Also see airplane model, version 2.
This document should not provide examples. Please take a look at the files you got when downloading/installing CRRCSim. heli.xml should provide an example for every parameter which can be defined.
You need to know basics about xml files: they are structured text. Whitespace and line breaks do not matter in most places. Just take a look at the examples and you will understand.
The files can be edited using a text editor. There are lots of them. Use something like notepad, vi, emacs, joe...
| 16.09.2008 | J. W. Wulf | First version. |
| 02.10.2008 | J. W. Wulf | Explained new parameters. |
The file format and its structure is very similar to the one used for fixed wing airplanes, see its description. Because of this, not every part of the file will be explained in this document. To understand it, you need to read 'General information' and 'Units' of the former document at least.
GroundEffect.dist.mul is a value bigger than zero which tells how much stronger disturbances are near ground.
Position of center of gravity in body axes with regard to coordinates used by
wheels and the 3D graphics file.
Unit is feet (units="0") or meters (units="1").
x positive forward, y positive right, z positive down. Example:
<CG units="0" x="-0.2234252" y="0" z="-0.043131893" />
This section and values do not have to exist, it is optional. However, it gives you the following advantage: There is no need to create the 3D model (and the points in the wheels section) around the center of gravity. You can use any reference point and give the position of the CG using your coordinates in this section.
This also makes it possible to change the location of the CG without changing the 3D model and wheels.
You can visually check the position of the CG using test mode, as the airplane rotates around the center of gravity (given that throttle=0).

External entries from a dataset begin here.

-- SYN_ERR1 (05_sync_cells_and_stiles R154)
def SYN_ERR1_TICK : Fld := ⟨158, .SYN, 0x1A08, 8, 1, 0, 64, 0, 1, true, .ro, (.val 0), .schedLoad⟩

-- SYN_ERR2 (05_sync_cells_and_stiles R154)
def SYN_ERR2_TIME : Fld := ⟨159, .SYN, 0x1A10, 8, 1, 0, 64, 0, 1, true, .ro, (.val 0), .schedLoad⟩

-- MXE_PCFG (07_matrix_engine R215)
def MXE_PCFG_CHK_T : Fld := ⟨160, .MXEP, 0x800, 8, 1, 0, 5, 0, 1, false, .rw, (.val 7), .handover⟩

-- MXE_STAT (07_matrix_engine R215)
def MXE_STAT_APP_BUF : Fld := ⟨161, .MXEC, 0x0, 8, 1, 8, 8, 0, 1, false, .ro, (.val 0), .handover⟩
def MXE_STAT_DRAINING : Fld := ⟨162, .MXEC, 0x0, 8, 1, 1, 1, 0, 1, false, .ro, (.val 0), .handover⟩
def MXE_STAT_STREAMING : Fld := ⟨163, .MXEC, 0x0, 8, 1, 0, 1, 0, 1, false, .ro, (.val 0), .handover⟩

-- MXE_COLMAP (07_matrix_engine R215)
def MXE_COLMAP_SPARE_FOR : Fld := ⟨164, .MXEC, 0x8, 8, 1, 0, 8, 0, 1, false, .ro, (.open_ 255), .powerOn⟩

-- MXE_TILES (07_matrix_engine R215)
def MXE_TILES_OVF : Fld := ⟨165, .MXEC, 0x10, 8, 1, 63, 1, 0, 1, true, .ro, (.val 0), .handover⟩
def MXE_TILES_COUNT : Fld := ⟨166, .MXEC, 0x10, 8, 1, 0, 48, 0, 1, true, .ro, (.val 0), .handover⟩

-- MXE_CHK_FAIL (07_matrix_engine R215)
def MXE_CHK_FAIL_OVF : Fld := ⟨167, .MXEC, 0x18, 8, 1, 63, 1, 0, 1, true, .ro, (.val 0), .handover⟩
def MXE_CHK_FAIL_COUNT : Fld := ⟨168, .MXEC, 0x18, 8, 1, 0, 48, 0, 1, true, .ro, (.val 0), .handover⟩

-- MXE_CHK_SKIP (07_matrix_engine R215)
def MXE_CHK_SKIP_OVF : Fld := ⟨169, .MXEC, 0x20, 8, 1, 63, 1, 0, 1, true, .ro, (.val 0), .handover⟩
def MXE_CHK_SKIP_COUNT : Fld := ⟨170, .MXEC, 0x20, 8, 1, 0, 48, 0, 1, true, .ro, (.val 0), .handover⟩

-- MXE_CHK_ERR0 (07_matrix_engine R215)
def MXE_CHK_ERR0_VALID : Fld := ⟨171, .MXEC, 0x40, 8, 1, 63, 1, 0, 1, true, .ro, (.val 0), .schedLoad⟩
def MXE_CHK_ERR0_INTEGER : Fld := ⟨172, .MXEC, 0x40, 8, 1, 62, 1, 0, 1, true, .ro, (.val 0), .schedLoad⟩
def MXE_CHK_ERR0_PAIR : Fld := ⟨173, .MXEC, 0x40, 8, 1, 61, 1, 0, 1, true, .ro, (.val 0), .schedLoad⟩
def MXE_CHK_ERR0_APPEND : Fld := ⟨174, .MXEC, 0x40, 8, 1, 60, 1, 0, 1, true, .ro, (.val 0), .schedLoad⟩
def MXE_CHK_ERR0_ROW : Fld := ⟨175, .MXEC, 0x40, 8, 1, 53, 7, 0, 1, true, .ro, (.val 0), .schedLoad⟩
def MXE_CHK_ERR0_EXCESS_LOG2 : Fld := ⟨176, .MXEC, 0x40, 8, 1, 40, 8, 0, 1, true, .ro, (.val 0), .schedLoad⟩
def MXE_CHK_ERR0_POSITION : Fld := ⟨177, .MXEC, 0x40, 8, 1, 0, 32, 0, 1, true, .ro, (.val 0), .schedLoad⟩

-- MXE_CHK_ERR1 (07_matrix_engine R215)
def MXE_CHK_ERR1_TICK : Fld := ⟨178, .MXEC, 0x48, 8, 1, 0, 64, 0, 1, true, .ro, (.val 0), .schedLoad⟩

-- MXE_CHK_ERR2 (07_matrix_engine R215)
def MXE_CHK_ERR2_TIME : Fld := ⟨179, .MXEC, 0x50, 8, 1, 0, 64, 0, 1, true, .ro, (.val 0), .schedLoad⟩

-- VEC_STAT (08_vector_engine R252)
def VEC_STAT_GROUP : Fld := ⟨180, .VEC, 0x0, 8, 1, 16, 16, 0, 1, false, .ro, (.val 0), .handover⟩
def VEC_STAT_WS_MODE : Fld := ⟨181, .VEC, 0x0, 8, 1, 8, 1, 0, 1, false, .ro, (.val 0), .handover⟩
def VEC_STAT_BUSY : Fld := ⟨182, .VEC, 0x0, 8, 1, 0, 1, 0, 1, false, .ro, (.val 0), .handover⟩

-- VEC_LANEMAP (08_vector_engine R252)
def VEC_LANEMAP_VALID : Fld := ⟨183, .VEC, 0x8, 8, 1, 15, 1, 16, 4, true, .ro, (.open_ 0), .powerOn⟩
def VEC_LANEMAP_LANE : Fld := ⟨184, .VEC, 0x8, 8, 1, 0, 7, 16, 4, true, .ro, (.open_ 0), .powerOn⟩

-- VEC_PROGS (08_vector_engine R252)
def VEC_PROGS_OVF : Fld := ⟨185, .VEC, 0x10, 8, 1, 63, 1, 0, 1, true, .ro, (.val 0), .handover⟩
def VEC_PROGS_COUNT : Fld := ⟨186, .VEC, 0x10, 8, 1, 0, 48, 0, 1, true, .ro, (.val 0), .handover⟩

-- VEC_RES_FAIL (08_vector_engine R252)
def VEC_RES_FAIL_OVF : Fld := ⟨187, .VEC, 0x18, 8, 1, 63, 1, 0, 1, true, .ro, (.val 0), .handover⟩
def VEC_RES_FAIL_COUNT : Fld := ⟨188, .VEC, 0x18, 8, 1, 0, 48, 0, 1, true, .ro, (.val 0), .handover⟩

-- VEC_ADDR_FAIL (08_vector_engine R252)
def VEC_ADDR_FAIL_OVF : Fld := ⟨189, .VEC, 0x20, 8, 1, 63, 1, 0, 1, true, .ro, (.val 0), .handover⟩
def VEC_ADDR_FAIL_COUNT : Fld := ⟨190, .VEC, 0x20, 8, 1, 0, 48, 0, 1, true, .ro, (.val 0), .handover⟩

-- VEC_ERR0 (08_vector_engine R252)
def VEC_ERR0_VALID : Fld := ⟨191, .VEC, 0x40, 8, 1, 63, 1, 0, 1, true, .ro, (.val 0), .schedLoad⟩
def VEC_ERR0_KIND : Fld := ⟨192, .VEC, 0x40, 8, 1, 61, 2, 0, 1, true, .ro, (.val 0), .schedLoad⟩
def VEC_ERR0_LANE : Fld := ⟨193, .VEC, 0x40, 8, 1, 54, 7, 0, 1, true, .ro, (.val 0), .schedLoad⟩
def VEC_ERR0_INSN : Fld := ⟨194, .VEC, 0x40, 8, 1, 48, 6, 0, 1, true, .ro, (.val 0), .schedLoad⟩
def VEC_ERR0_GROUP : Fld := ⟨195, .VEC, 0x40, 8, 1, 32, 16, 0, 1, true, .ro, (.val 0), .schedLoad⟩
def VEC_ERR0_POSITION : Fld := ⟨196, .VEC, 0x40, 8, 1, 0, 32, 0, 1, true, .ro, (.val 0), .schedLoad⟩

-- VEC_ERR1 (08_vector_engine R252)
def VEC_ERR1_ADDRESS : Fld := ⟨197, .VEC, 0x48, 8, 1, 32, 32, 0, 1, true, .ro, (.val 0), .schedLoad⟩

-- VEC_ERR2 (08_vector_engine R252)
def VEC_ERR2_TICK : Fld := ⟨198, .VEC, 0x50, 8, 1, 0, 64, 0, 1, true, .ro, (.val 0), .schedLoad⟩

-- VEC_ERR3 (08_vector_engine R252)
def VEC_ERR3_TIME : Fld := ⟨199, .VEC, 0x58, 8, 1, 0, 64, 0, 1, true, .ro, (.val 0), .schedLoad⟩

-- VEC_WSPOISON (08_vector_engine R252)
def VEC_WSPOISON_LINES : Fld := ⟨200, .VEC, 0x60, 8, 1, 0, 10, 0, 1, true, .ro, (.val 0), .handover⟩

-- ATN_STAT (10_attention_engine R312)
def ATN_STAT_CTX : Fld := ⟨201, .ATN, 0x0, 8, 1, 32, 32, 0, 1, true, .ro, (.val 0), .handover⟩
def ATN_STAT_BLOCK : Fld := ⟨202, .ATN, 0x0, 8, 1, 16, 16, 0, 1, true, .ro, (.val 0), .handover⟩
def ATN_STAT_MODE : Fld := ⟨203, .ATN, 0x0, 8, 1, 6, 2, 0, 1, true, .ro, (.val 0), .handover⟩
def ATN_STAT_BUSY : Fld := ⟨204, .ATN, 0x0, 8, 1, 0, 1, 0, 1, true, .ro, (.val 0), .handover⟩

-- ATN_LATCH (10_attention_engine R312)
def ATN_LATCH_GEN : Fld := ⟨205, .ATN, 0x8, 8, 1, 32, 32, 0, 1, true, .ro, (.val 0), .handover⟩
def ATN_LATCH_LENGTH : Fld := ⟨206, .ATN, 0x8, 8, 1, 0, 32, 0, 1, true, .ro, (.val 0), .handover⟩

-- ATN_EPOCH (10_attention_engine R312)
def ATN_EPOCH_EPOCH : Fld := ⟨207, .ATN, 0x10, 8, 1, 0, 64, 0, 1, true, .ro, (.val 0), .handover⟩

This is the same as described here.
Set aero.coaxial="1" if the helicopter is of coaxial type. In this case some parameters are automatically set to zero and the main rotor does not create a yaw moment.
There are subsections yaw, roll and pitch,
which are similar.
Every one of those subsections has an attribute ctrl,
which states rotational velocity around that axis at full stick
input in radians/s (so 2*3.1416 means one revolution per second).
There is an attribute called damp which dampens rotation around
that axis -- generally higher values make the heli easier to fly.
Damping of roll and pitch axis is fixed, but
yaw axis is different: damping is yaw.damp with
zero stick input and decreases to
yaw.damp * yaw.damp_min_rel at full stick input.
The attribute dist describes disturbances around that axis;
bigger values meaning more disturbance.
If you describe a helicopter with a 'heading hold' or 'heading lock' gyro, add an attribute yaw.HeadingHold with a value greater than zero, which describes the gain of the heading hold controller.
The whole pitch subsection can be omitted; values will be taken from the roll subsection in this case.
yaw.off: yaw offset for non-coaxial helicopters without
heading hold.
yaw.cp_to_yaw: mixes collective pitch/throttle to yaw
yaw.moment_mul: set it to zero to not simulate main rotor
torque, set it to one to simulate it realistically, or set it to
anything in between.
roll.ForwardToRoll: when flying forward/sidewards/any direction, there is a 90°-coupling caused by the difference in lift of the rotor. It is automatically set to zero for coaxial type.
cp.ctrl: control throw for collective pitch type.
cp.off: pitch offset for collective pitch type, throttle
offset for fixed pitch type.
cp.auto_off: Is assumed to be 1 if not defined. If
it is equal to one, cp.off will automatically be set so that the
heli will lift from ground as your command more pitch or throttle
than neutral stick. So you only need to set cp.off in case
you don't like this automatic setting.
power.automagic.F (in case of fixed type) is similar to pitch control throw in case of collective pitch type.
speed.damp: higher values make the model easier to fly
yaw.vane and pitch.vane are set to bigger than zero to simulate the weather vane effect caused by horizontal and vertical stabilizers at the tail.
Only the main rotor is modelled. This section only differs from the airplane-style power section by the optional attribute fixed_pitch which is defined to "1" if this helicopter is a fixed pitch (in contrast to collective pitch) type.